*LISTED ENTRIES*.
__________________________________________________

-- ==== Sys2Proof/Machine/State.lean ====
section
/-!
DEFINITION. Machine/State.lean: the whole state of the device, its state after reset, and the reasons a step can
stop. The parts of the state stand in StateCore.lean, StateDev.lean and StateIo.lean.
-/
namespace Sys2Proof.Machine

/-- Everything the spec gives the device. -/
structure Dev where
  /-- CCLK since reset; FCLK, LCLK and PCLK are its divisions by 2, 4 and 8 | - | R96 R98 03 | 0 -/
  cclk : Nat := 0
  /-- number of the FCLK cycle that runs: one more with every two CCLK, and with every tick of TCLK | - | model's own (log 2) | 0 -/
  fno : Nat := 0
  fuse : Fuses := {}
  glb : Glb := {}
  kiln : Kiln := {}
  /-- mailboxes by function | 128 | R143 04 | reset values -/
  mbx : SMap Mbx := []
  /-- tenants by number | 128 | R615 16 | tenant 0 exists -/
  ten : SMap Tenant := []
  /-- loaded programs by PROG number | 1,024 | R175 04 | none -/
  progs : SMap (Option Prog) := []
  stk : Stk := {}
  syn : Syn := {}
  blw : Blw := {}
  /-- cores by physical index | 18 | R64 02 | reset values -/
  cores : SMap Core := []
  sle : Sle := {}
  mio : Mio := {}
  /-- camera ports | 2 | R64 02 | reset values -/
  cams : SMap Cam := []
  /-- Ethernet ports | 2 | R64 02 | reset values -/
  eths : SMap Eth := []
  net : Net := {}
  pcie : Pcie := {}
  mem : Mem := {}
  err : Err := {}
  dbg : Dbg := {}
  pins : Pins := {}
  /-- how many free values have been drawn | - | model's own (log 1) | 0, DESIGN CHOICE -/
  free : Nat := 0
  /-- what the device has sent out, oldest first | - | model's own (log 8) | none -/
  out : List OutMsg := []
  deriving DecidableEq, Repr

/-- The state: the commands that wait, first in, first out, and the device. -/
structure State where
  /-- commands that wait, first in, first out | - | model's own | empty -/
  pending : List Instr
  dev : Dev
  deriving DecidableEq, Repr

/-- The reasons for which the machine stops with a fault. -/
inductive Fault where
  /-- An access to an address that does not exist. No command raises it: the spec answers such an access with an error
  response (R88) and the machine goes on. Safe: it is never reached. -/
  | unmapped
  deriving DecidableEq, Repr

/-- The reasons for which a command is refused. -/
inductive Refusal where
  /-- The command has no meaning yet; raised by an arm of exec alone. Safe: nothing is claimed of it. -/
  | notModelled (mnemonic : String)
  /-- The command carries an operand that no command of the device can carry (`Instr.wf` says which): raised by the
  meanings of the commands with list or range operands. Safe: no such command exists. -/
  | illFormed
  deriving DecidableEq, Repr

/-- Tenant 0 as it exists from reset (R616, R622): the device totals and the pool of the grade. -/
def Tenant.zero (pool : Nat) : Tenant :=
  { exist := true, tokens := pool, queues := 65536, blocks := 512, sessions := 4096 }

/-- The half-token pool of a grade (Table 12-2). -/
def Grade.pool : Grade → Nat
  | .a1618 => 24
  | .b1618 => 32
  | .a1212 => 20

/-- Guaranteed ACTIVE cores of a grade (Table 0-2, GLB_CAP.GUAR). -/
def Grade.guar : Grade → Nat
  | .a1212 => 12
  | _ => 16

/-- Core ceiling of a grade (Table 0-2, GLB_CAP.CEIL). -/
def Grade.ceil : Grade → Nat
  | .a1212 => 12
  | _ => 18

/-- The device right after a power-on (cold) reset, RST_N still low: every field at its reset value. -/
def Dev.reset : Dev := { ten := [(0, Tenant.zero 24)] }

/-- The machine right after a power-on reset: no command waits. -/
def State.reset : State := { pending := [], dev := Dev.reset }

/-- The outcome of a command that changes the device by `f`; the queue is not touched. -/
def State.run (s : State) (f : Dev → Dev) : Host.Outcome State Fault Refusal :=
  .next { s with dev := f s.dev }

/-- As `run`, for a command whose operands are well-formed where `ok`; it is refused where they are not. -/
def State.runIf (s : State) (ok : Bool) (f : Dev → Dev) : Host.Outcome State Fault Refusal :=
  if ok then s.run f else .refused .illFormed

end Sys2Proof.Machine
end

__________________________________________________

*WHAT IS REQUIRED*. Restate, please, word for word the span of records running from the first line to the line bearing "kiln : Kiln", both included, and nothing outside it.

*ANSWER BOX*.
-- ==== Sys2Proof/Machine/State.lean ====
section
/-!
DEFINITION. Machine/State.lean: the whole state of the device, its state after reset, and the reasons a step can
stop. The parts of the state stand in StateCore.lean, StateDev.lean and StateIo.lean.
-/
namespace Sys2Proof.Machine

/-- Everything the spec gives the device. -/
structure Dev where
  /-- CCLK since reset; FCLK, LCLK and PCLK are its divisions by 2, 4 and 8 | - | R96 R98 03 | 0 -/
  cclk : Nat := 0
  /-- number of the FCLK cycle that runs: one more with every two CCLK, and with every tick of TCLK | - | model's own (log 2) | 0 -/
  fno : Nat := 0
  fuse : Fuses := {}
  glb : Glb := {}
  kiln : Kiln := {}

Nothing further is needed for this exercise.